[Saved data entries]

....

-- ==== Sys2Proof/Machine/Power.lean ====
section
/-! DEFINITION. Power (18): the shed ladder, halts, thermal levels, power states, readings and hints. -/

namespace Sys2Proof.Machine

open Host (Outcome)

/-- Change the power manager. -/
def modPwr (n : Node) (f : Pwr → Pwr) : Node := { n with pwr := f n.pwr }

/-- The sag at which each step is entered, and the level above which it is reversed, in 0.1 % of the setpoint (R398). -/
def shedAt (k : Nat) : Int := match k with
  | 1 => -30 | 2 => -40 | 3 => -50 | 4 => -60 | 5 => -70 | _ => -90
def shedBack (k : Nat) : Int := match k with
  | 1 => -20 | 2 => -30 | 3 => -40 | 4 => -50 | 5 => -60 | _ => -80

/-! ## Counting (R399) -/

/-- Count a step's ticks up to a tick, that one included. -/
def countStep (upto : Nat) (n : Node) (k : Nat) : Node :=
  match mget? n.pwr.cntTick k with
  | none => n
  | some c =>
    if upto ≤ c then n
    else modPwr (bump n (Rg.pwrShedCountTicks (k - 1)) (upto - c)) fun p => { p with cntTick := mset p.cntTick k upto }

/-- Count the ticks of every step in force. -/
def countSteps (upto : Nat) (n : Node) : Node := ((List.range n.pwr.step).map (· + 1)).foldl (countStep upto) n

/-- A step is in force in the present tick: the first part of a tick counts it once. -/
def countEntry (t : Tck) (n : Node) (k : Nat) : Node :=
  if mget? n.pwr.cntTick k = some t.tick then n
  else modPwr (bump n (Rg.pwrShedCountTicks (k - 1)) 1) fun p => { p with cntTick := mset p.cntTick k t.tick }

/-! ## Halting (R400) -/

/-- A halt begins: nothing starts any more, and the node holds no upstream (R401). DEDUCED, unsafe: it enters no shed step of itself (log entry 36). -/
def beginHalt (cause : Nat) (t : Tck) (n : Node) : Tck × Node :=
  if stopped n then (t, n)
  else (toHoldover { t with upstream := none }, wr (modPwr n fun p => { p with halting := some cause, haltStage := 0 }) Rg.pwrStatusHaltCause cause)

/-! ## The shed ladder (R397 to R399) -/

/-- Does the IOD's thermal level hold FP4 to FP7 down (R402, R403). -/
def iodHot (n : Node) : Bool := match mget? n.pwr.therm 4 with
  | some x => 2 ≤ x.1
  | none => false

/-- The action of a step at its entry. -/
def stepAction (k : Nat) (t : Tck) (n : Node) : Node :=
  if k = 3 then shedItems n else if k = 4 then portsShed t n else if k = 5 then cxdShed t n else n

/-- Enter the next deeper step: a re-entry in the tick of its reversal cancels the reversal (R399). -/
def enterStep (cause : Nat) (s : Tck × Node) (k : Nat) : Tck × Node :=
  let (t, n) := s
  let n1 := wr (modPwr n fun p => { p with step := k }) Rg.pwrStatusShed k
  let n2 := if mget? n.pwr.revTick k = some t.tick then n1 else bump n1 (Rg.pwrShedCountEntries (k - 1)) 1
  let n3 := stepAction k t (countEntry t n2 k)
  if k = 6 then beginHalt cause t n3 else (t, n3)

/-- Enter every step down to `k`, in ladder order. -/
def enterTo (cause k : Nat) (t : Tck) (n : Node) : Tck × Node :=
  (((List.range 6).map (· + 1)).filter fun i => n.pwr.step < i && i ≤ k).foldl (enterStep cause) (t, n)

/-- Keep the history of the last tick: the least sag of the tick that runs and of the one before it. -/
def noteSag (t : Tck) (sag : Int) (p : Pwr) : Pwr :=
  let q : Pwr := { p with sag := sag, leastSag := min p.leastSag sag }
  if p.curTick = t.tick then { q with curMin := min p.curMin sag }
  else { q with curTick := t.tick, prevMin := if p.curTick + 1 = t.tick then p.curMin else p.sag, curMin := sag }

/-- `SAG_WINDOW` (R397, R398, R400): the window's sag in 0.1 % of the setpoint, and whether PWR_FAIL_N is asserted within it. -/
def sagWindow (sag : Int) (fail : Bool) (t : Tck) (n : Node) : Tck × Node :=
  let n1 := countSteps t.tick n
  let least := min (signed 16 (rd n Rg.pwrSagLeast)) sag
  let n2 := wr (wr n1 Rg.pwrSagSag (wrapInt 16 sag)) Rg.pwrSagLeast (wrapInt 16 least)
  let n3 := modPwr n2 (noteSag t sag)
  let k := (((List.range 6).map (· + 1)).filter fun i => sag ≤ shedAt i).length
  enterTo (if fail || n.pwr.failN then 2 else 1) k t n3

/-- The least sag of the tick before the boundary that has just been reached. -/
def lastTickMin (t : Tck) (p : Pwr) : Int := if p.curTick = t.tick then p.prevMin else if p.curTick + 1 = t.tick then p.curMin else p.sag

/-- May a step be reversed at this boundary: at a tick boundary, one step a boundary, the sag above its level throughout the tick before (R399). -/
def reversible (t : Tck) (n : Node) (k : Nat) : Bool :=
  t.notch == 0 && n.pwr.step == k && shedBack k < lastTickMin t n.pwr && !n.pwr.revTick.any (fun e => e.2 == t.tick)
    && !n.pwr.cntTick.any fun e => e.1 == k && e.2 == t.tick

/-- Take the deepest step out of force. -/
def leaveStep (t : Tck) (n : Node) (k : Nat) : Node :=
  let n1 := countStep (t.tick - 1) n k
  wr (modPwr n1 fun p => { p with step := k - 1, revTick := mset p.revTick k t.tick }) Rg.pwrStatusShed (k - 1)

/-- `SHED_REVERSAL` (R399): steps 5 to 1. -/
def shedReversal (t : Tck) (n : Node) : Node :=
  let k := n.pwr.step
  if k = 0 || k = 6 || !reversible t n k then n
  else
    let n1 := leaveStep t n k
    if k = 4 then startMovers 8 (if iodHot n1 then n1 else portsBack n1) else n1

/-- `PWR_FAIL_N` asserted (R398). -/
def pwrFail (t : Tck) (n : Node) : Tck × Node :=
  let n1 := wr (modPwr (countSteps t.tick n) fun p => { p with failN := true }) Rg.pwrStatusPwrFail 1
  enterTo 2 6 t n1

/-- `PWR_FAIL_N` released (R399). -/
def pwrFailRelease (n : Node) : Node := wr (modPwr n fun p => { p with failN := false }) Rg.pwrStatusPwrFail 0

/-- Count the notches spent in the present power state up to now. -/
def countState (t : Tck) (n : Node) : Node :=
  let s := rd n Rg.pwrStatusNstate
  let k := t.now / unitsPerNotch t.cur - n.pwr.since / unitsPerNotch t.cur
  let n1 := if s ≤ 3 then bump n (Rg.pwrResNotches s) k else n
  modPwr n1 fun p => { p with since := t.now }

/-- Change the power state. -/
def setState (t : Tck) (n : Node) (s : Nat) (wake : Option Nat) : Node :=
  modPwr (wr (countState t n) Rg.pwrStatusNstate s) fun p => { p with wakeAt := wake }

/-- What cluster SRAM and rescale tables lose with their power (R401, R404). -/
def diesOff (n : Node) : Node := { n with att := { n.att with tables := [], tableOf := [], bound := [], tileQs := [] } }

/-- `HALT` (R400): the points of a halt that has begun, in order. -/
def halt (ev : HaltEv) (t : Tck) (n : Node) : Node :=
  match n.pwr.halting, ev, n.pwr.haltStage with
  | some _, .settle, 0 => modPwr (endAll t n none stStateLost) fun p => { p with haltStage := 1 }
  | some _, .dark, 1 => modPwr (diesOff (setState t n 4 none)) fun p => { p with haltStage := 2 }
  | some c, .record, 2 =>
    let n1 := raise t n evHalt (leBytes 1 c ++ leBytes 2 (wrapInt 16 n.pwr.leastSag) ++ leBytes 1 n.pwr.hottest ++ leBytes 8 t.tick)
    wr (modPwr (recordAll t n1) fun p => { p with halting := none, haltStage := 0, haltN := some t.tick }) Rg.pwrStatusHalted 1
  | _, _, _ => n

/-- `HALT_REVERSAL` (R399, R401): a halt by sag or PWR_FAIL_N, from the first tick boundary after HALT_N is asserted. DEDUCED, unsafe:
`HALT_CAUSE` is then 0 (log entry 35). -/
def haltReversal (t : Tck) (n : Node) : Node :=
  match n.pwr.haltN with
  | none => n
  | some k =>
    if t.tick ≤ k || 2 < rd n Rg.pwrStatusHaltCause || n.pwr.failN || !reversible t n 6 then n
    else
      let n1 := setState t (leaveStep t n 6) 0 none
      wr (wr (modPwr n1 fun p => { p with haltN := none }) Rg.pwrStatusHalted 0) Rg.pwrStatusHaltCause 0

/-- `PWR_CTL_HALT`: from the management path alone. -/
def ctlHalt (src : Req) (t : Tck) (n : Node) : Tck × Node :=
  match src with
  | .mgmt => beginHalt 4 t n
  | _ => (t, raise t n evPwrWriteIgnored (leBytes 4 Rg.pwrCtlReset.off))

/-! ## Thermal limits (R402, R403) -/

/-- The threshold of a level. -/
def thermAt (n : Node) (l : Nat) : Nat := if l = 1 then rd n Rg.pwrThermCfgWarn else if l = 2 then rd n Rg.pwrThermCfgHot else 105

/-- The level a temperature reaches. -/
def thermLevel (n : Node) (temp : Nat) : Nat := if 105 ≤ temp then 3 else if thermAt n 2 ≤ temp then 2 else if thermAt n 1 ≤ temp then 1 else 0

/-- What a level does at its site as it is entered: board ports for the IOD, items of suspended units for a stack, a halt at level 3. -/
def thermAction (site old new : Nat) (t : Tck) (n : Node) : Tck × Node :=
  let n1 := if old = 0 && 1 ≤ new then raise t n evThermWarn [] else n
  let n2 := if old < 2 && 2 ≤ new then (if site = 4 then portsShed t n1 else if 5 ≤ site then shedItems n1 else n1) else n1
  if old < 3 && new = 3 then beginHalt 3 t n2 else (t, n2)

/-- `THERMAL_READ`: a site's hottest sensor in °C. -/
def thermalRead (site temp : Nat) (t : Tck) (n : Node) : Tck × Node :=
  let x := mgetD n.pwr.therm site (0, t.tick, 0, 0)
  let new := max x.1 (thermLevel n temp)
  let y := if x.2.1 = t.tick then (new, t.tick, max x.2.2.1 temp, x.2.2.2) else (new, t.tick, temp, if x.2.1 + 1 = t.tick then x.2.2.1 else rd n (Rg.pwrTempTemp site))
  let n1 := modPwr n fun p => { p with therm := mset p.therm site y, hottest := max p.hottest temp }
  let n2 := wr (wr (wr n1 (Rg.pwrTempTemp site) temp) (Rg.pwrTempMax site) (max temp (rd n (Rg.pwrTempMax site)))) (Rg.pwrTempLevel site) new
  thermAction site x.1 new t n2

/-- The highest temperature a site showed in the tick before the boundary just reached. -/
def lastTickMax (t : Tck) (n : Node) (site : Nat) (x : Nat × Nat × Nat × Nat) : Nat :=
  if x.2.1 = t.tick then x.2.2.2 else if x.2.1 + 1 = t.tick then x.2.2.1 else rd n (Rg.pwrTempTemp site)

/-- `THERMAL_REVERSAL`: each level 3 °C below whose threshold the site stayed for a whole tick. -/
def thermalReversal (site : Nat) (t : Tck) (n : Node) : Node :=
  match mget? n.pwr.therm site with
  | none => n
  | some x =>
    let top := lastTickMax t n site x
    let new := if x.1 = 3 then 3 else if x.1 = 2 && thermAt n 2 < top + 3 then 2 else if 1 ≤ x.1 && thermAt n 1 < top + 3 then 1 else 0
    if t.notch != 0 || x.1 ≤ new then n
    else
      let n1 := wr (modPwr n fun p => { p with therm := mset p.therm site (new, x.2) }) (Rg.pwrTempLevel site) new
      if site = 4 && x.1 = 2 && new < 2 && n1.pwr.step < 4 then portsBack n1 else n1

/-! ## Power states (R404 to R406, R431) -/

/-- Entry and wake times of N1 to N3, in units. -/
def stateCost (s : Nat) : Nat × Nat := if s = 1 then (80, 800) else if s = 2 then (4000, 20000) else (600000, 3200000)

/-- The times of the node's known events: planned slices, launches of accepted timed commands, queued BSU runs. -/
def knownEvents (t : Tck) (n : Node) : List Nat :=
  (n.fe.cmds.filterMap fun c => if timed c.op && !c.launched then some (t.at c.launch 0) else none)
    ++ (n.att.shares.flatMap fun s => if s.launched.isNone then [t.at s.desc.launch 0] else [])
    ++ (n.att.items.filterMap fun i => if i.st == .planned then some (t.at i.slice 0) else none)
    ++ (n.bsu.units.flatMap fun u => u.2.area.map fun e => e.launch * unitsPerNotch t.cur)

/-- Is a cluster item running or due, or a BSU running. -/
def working (n : Node) : Bool := (n.att.items.any fun i => i.st != .planned) || n.bsu.units.any fun u => u.2.run.isSome

/-- The deepest state allowed: the lesser of the configuration and a hint in force. -/
def deepest (t : Tck) (n : Node) : Nat :=
  match n.pwr.hint with
  | some (d, some e) => if t.tick < e then min d (rd n Rg.pwrStateCfgDeepest) else rd n Rg.pwrStateCfgDeepest
  | some (d, none) => min d (rd n Rg.pwrStateCfgDeepest)
  | none => rd n Rg.pwrStateCfgDeepest

/-- May N3 be entered until a time: no region-0 extent assigned, no scrub, march test or heat move due. -/
def mayN3 (n : Node) (until_ : Nat) : Bool :=
  !(n.cxd.exts.any fun e => e.1 < 3072 && e.2.state == 2) && n.svc.march.isEmpty && !(n.ter.moves.any fun m => m.cls == 3)
    && (List.range 8).all fun s => n.mic.stacksOut.contains s || until_ ≤ mgetD n.mic.periodAt s 0

/-- The states that fit before the next known event, with their wake times; `next` is that event's time, or none. -/
def fits (t : Tck) (n : Node) (next : Option Nat) (s : Nat) : Bool :=
  let (e, w) := stateCost s
  let p2 := 2 * unitsPerNotch t.cur
  (match next with | some k => e + w + p2 ≤ k - t.now | none => true)
    && (s != 2 || w + p2 ≤ 2 * unitsPerTick t.cur)
    && (s != 3 || (match next with | some k => mayN3 n k | none => mayN3 n (2 ^ 64)))

/-- `POWER_STATE_ENTRY`: at a notch boundary. -/
def powerStateEntry (t : Tck) (n : Node) : Node :=
  let next := leastBy id ((knownEvents t n).filter (t.now < ·))
  let due := (knownEvents t n).any (· ≤ t.now)
  let s := (((List.range 4).filter fun k => 1 ≤ k && k ≤ deepest t n && fits t n next k).getLast?).getD 0
  if stopped n || working n || due || s ≤ rd n Rg.pwrStatusNstate then n
  else
    let wake := next.map fun k => k - (stateCost s).2 - 2 * unitsPerNotch t.cur
    let n1 := setState t n s wake
    if s = 3 then diesOff n1 else n1

/-- `WAKE`: at the planned time, or at once for an event not known at entry. -/
def wake (unknown : Bool) (t : Tck) (n : Node) : Node :=
  let s := rd n Rg.pwrStatusNstate
  let due := match n.pwr.wakeAt with
    | some k => k ≤ t.now
    | none => false
  if s = 0 || s = 4 || !(unknown || due) then n else setState t n 0 none

/-- `POWER_HINT`. -/
def powerHint (h : Nat) (t : Tck) (n : Node) : Node :=
  withCmd n h opPowerHint fun c =>
    checked t n c (offIf (3 < c.f 24 1) 24 ++ rsv c 25 27 ++ rsv c 32 63)
      (let old := match n.pwr.hint with
         | some (d, some e) => if c.accTick < e then d else 0xFF
         | some (d, none) => d
         | none => 0xFF
       let k := c.f 28 4
       complete t (modPwr n fun p => { p with hint := some (c.f 24 1, if k = 0 then none else some (c.accTick + k)) }) h stOk (leBytes 1 old))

....

WHAT YOU SHOULD DO
In the data above, start at the line that has "BSU runs. -/", stop after the line that has "i.slice 0) else none)", and print every line in between exactly as it stands.

PROBLEM SOLUTION
/-- The times of the node's known events: planned slices, launches of accepted timed commands, queued BSU runs. -/
def knownEvents (t : Tck) (n : Node) : List Nat :=
  (n.fe.cmds.filterMap fun c => if timed c.op && !c.launched then some (t.at c.launch 0) else none)
    ++ (n.att.shares.flatMap fun s => if s.launched.isNone then [t.at s.desc.launch 0] else [])
    ++ (n.att.items.filterMap fun i => if i.st == .planned then some (t.at i.slice 0) else none)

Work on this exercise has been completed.